# [Activity]
Below are several entries. Transcribe exactly those lines that fall from the one with "reply (R149). -/" through the one with "position (R169). -/", end lines included.

# [Material supplied]

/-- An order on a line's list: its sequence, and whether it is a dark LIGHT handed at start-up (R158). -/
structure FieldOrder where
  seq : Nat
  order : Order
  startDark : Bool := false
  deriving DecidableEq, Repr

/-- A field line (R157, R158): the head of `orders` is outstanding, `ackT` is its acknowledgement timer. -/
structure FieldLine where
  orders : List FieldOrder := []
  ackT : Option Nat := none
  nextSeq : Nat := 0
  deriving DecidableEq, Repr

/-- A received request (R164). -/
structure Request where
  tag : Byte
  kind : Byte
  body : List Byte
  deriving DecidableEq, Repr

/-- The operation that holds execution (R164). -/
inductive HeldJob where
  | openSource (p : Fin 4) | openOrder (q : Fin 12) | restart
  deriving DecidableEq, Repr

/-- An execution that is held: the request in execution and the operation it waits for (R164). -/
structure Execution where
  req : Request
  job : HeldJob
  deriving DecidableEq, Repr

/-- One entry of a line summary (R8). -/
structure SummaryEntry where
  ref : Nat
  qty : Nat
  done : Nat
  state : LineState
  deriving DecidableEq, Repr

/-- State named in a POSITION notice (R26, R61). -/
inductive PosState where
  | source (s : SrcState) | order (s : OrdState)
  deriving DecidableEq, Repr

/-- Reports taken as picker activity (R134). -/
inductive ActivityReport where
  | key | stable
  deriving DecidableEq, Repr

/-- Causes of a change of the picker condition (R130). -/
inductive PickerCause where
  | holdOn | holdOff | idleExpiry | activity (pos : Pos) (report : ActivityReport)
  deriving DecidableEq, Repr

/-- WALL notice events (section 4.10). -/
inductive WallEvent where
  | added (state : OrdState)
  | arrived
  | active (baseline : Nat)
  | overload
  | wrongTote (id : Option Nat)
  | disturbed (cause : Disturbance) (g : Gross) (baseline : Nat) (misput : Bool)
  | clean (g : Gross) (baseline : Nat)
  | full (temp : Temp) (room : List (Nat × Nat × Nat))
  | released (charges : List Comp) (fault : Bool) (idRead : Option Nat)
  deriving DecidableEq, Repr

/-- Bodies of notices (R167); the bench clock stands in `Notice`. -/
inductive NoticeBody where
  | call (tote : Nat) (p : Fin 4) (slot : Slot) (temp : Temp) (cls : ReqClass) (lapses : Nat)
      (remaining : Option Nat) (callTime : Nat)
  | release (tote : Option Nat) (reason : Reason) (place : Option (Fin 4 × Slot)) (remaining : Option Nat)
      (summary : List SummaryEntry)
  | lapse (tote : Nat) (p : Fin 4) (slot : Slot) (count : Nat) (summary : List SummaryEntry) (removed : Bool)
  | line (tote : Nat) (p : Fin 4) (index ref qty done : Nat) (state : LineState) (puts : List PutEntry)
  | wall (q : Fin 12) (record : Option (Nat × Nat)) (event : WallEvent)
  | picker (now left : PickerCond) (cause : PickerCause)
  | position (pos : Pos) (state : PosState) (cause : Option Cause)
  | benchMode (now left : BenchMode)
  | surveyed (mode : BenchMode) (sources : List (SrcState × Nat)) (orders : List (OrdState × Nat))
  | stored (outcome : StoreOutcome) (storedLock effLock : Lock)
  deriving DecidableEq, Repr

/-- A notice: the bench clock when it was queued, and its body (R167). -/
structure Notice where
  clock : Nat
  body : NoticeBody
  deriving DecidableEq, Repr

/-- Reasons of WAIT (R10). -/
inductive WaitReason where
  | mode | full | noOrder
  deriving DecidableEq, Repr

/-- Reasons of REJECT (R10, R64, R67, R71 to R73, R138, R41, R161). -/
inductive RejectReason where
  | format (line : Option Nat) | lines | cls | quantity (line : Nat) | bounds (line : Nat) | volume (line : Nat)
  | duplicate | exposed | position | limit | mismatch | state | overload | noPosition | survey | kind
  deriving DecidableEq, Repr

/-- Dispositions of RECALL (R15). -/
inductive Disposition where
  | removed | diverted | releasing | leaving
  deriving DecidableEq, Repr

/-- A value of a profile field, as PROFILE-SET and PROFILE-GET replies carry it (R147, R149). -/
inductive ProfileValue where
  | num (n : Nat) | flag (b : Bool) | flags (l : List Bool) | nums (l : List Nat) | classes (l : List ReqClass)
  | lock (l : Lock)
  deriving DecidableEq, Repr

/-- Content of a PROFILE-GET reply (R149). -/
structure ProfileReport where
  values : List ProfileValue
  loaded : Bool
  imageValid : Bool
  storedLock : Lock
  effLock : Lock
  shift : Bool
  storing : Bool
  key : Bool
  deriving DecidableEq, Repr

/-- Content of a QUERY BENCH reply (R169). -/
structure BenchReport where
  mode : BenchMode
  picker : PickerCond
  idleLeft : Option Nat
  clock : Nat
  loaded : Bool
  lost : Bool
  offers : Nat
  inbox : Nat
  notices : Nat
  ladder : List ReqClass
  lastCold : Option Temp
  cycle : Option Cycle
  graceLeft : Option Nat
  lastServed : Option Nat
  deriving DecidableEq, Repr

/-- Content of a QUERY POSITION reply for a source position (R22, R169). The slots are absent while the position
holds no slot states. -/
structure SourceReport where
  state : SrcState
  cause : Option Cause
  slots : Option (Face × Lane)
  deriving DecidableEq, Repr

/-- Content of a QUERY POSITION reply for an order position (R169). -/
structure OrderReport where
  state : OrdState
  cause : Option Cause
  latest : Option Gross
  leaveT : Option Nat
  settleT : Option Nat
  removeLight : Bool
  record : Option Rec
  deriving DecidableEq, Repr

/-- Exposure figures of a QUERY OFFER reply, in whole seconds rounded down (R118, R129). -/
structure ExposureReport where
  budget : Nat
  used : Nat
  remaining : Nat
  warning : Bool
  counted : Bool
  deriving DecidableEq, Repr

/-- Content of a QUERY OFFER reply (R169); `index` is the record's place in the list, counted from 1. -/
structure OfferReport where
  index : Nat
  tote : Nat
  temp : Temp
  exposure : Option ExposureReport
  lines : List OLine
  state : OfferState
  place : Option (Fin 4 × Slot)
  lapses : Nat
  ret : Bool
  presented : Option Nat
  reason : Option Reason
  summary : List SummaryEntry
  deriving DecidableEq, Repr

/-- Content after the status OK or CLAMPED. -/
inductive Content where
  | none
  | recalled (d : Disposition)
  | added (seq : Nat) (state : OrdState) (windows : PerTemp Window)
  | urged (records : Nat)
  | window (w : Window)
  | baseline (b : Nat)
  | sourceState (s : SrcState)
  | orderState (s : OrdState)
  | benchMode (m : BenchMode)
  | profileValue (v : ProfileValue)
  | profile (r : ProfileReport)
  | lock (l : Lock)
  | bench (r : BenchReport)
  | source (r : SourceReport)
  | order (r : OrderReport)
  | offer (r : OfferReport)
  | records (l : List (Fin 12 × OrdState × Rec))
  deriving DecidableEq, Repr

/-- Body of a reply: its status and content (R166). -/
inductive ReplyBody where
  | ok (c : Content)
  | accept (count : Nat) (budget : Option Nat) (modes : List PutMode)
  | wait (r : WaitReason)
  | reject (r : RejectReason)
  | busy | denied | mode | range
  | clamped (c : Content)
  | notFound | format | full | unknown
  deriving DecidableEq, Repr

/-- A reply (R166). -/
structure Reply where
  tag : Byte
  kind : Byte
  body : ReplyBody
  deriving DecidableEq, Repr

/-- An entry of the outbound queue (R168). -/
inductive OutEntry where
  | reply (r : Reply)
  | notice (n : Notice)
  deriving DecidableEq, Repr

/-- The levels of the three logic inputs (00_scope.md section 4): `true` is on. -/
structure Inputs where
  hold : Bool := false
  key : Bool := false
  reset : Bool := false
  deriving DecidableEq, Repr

# [Solution]
/-- Content of a PROFILE-GET reply (R149). -/
structure ProfileReport where
  values : List ProfileValue
  loaded : Bool
  imageValid : Bool
  storedLock : Lock
  effLock : Lock
  shift : Bool
  storing : Bool
  key : Bool
  deriving DecidableEq, Repr

/-- Content of a QUERY BENCH reply (R169). -/
structure BenchReport where
  mode : BenchMode
  picker : PickerCond
  idleLeft : Option Nat
  clock : Nat
  loaded : Bool
  lost : Bool
  offers : Nat
  inbox : Nat
  notices : Nat
  ladder : List ReqClass
  lastCold : Option Temp
  cycle : Option Cycle
  graceLeft : Option Nat
  lastServed : Option Nat
  deriving DecidableEq, Repr

/-- Content of a QUERY POSITION reply for a source position (R22, R169). The slots are absent while the position
holds no slot states. -/
structure SourceReport where
  state : SrcState
  cause : Option Cause
  slots : Option (Face × Lane)
  deriving DecidableEq, Repr

/-- Content of a QUERY POSITION reply for an order position (R169). -/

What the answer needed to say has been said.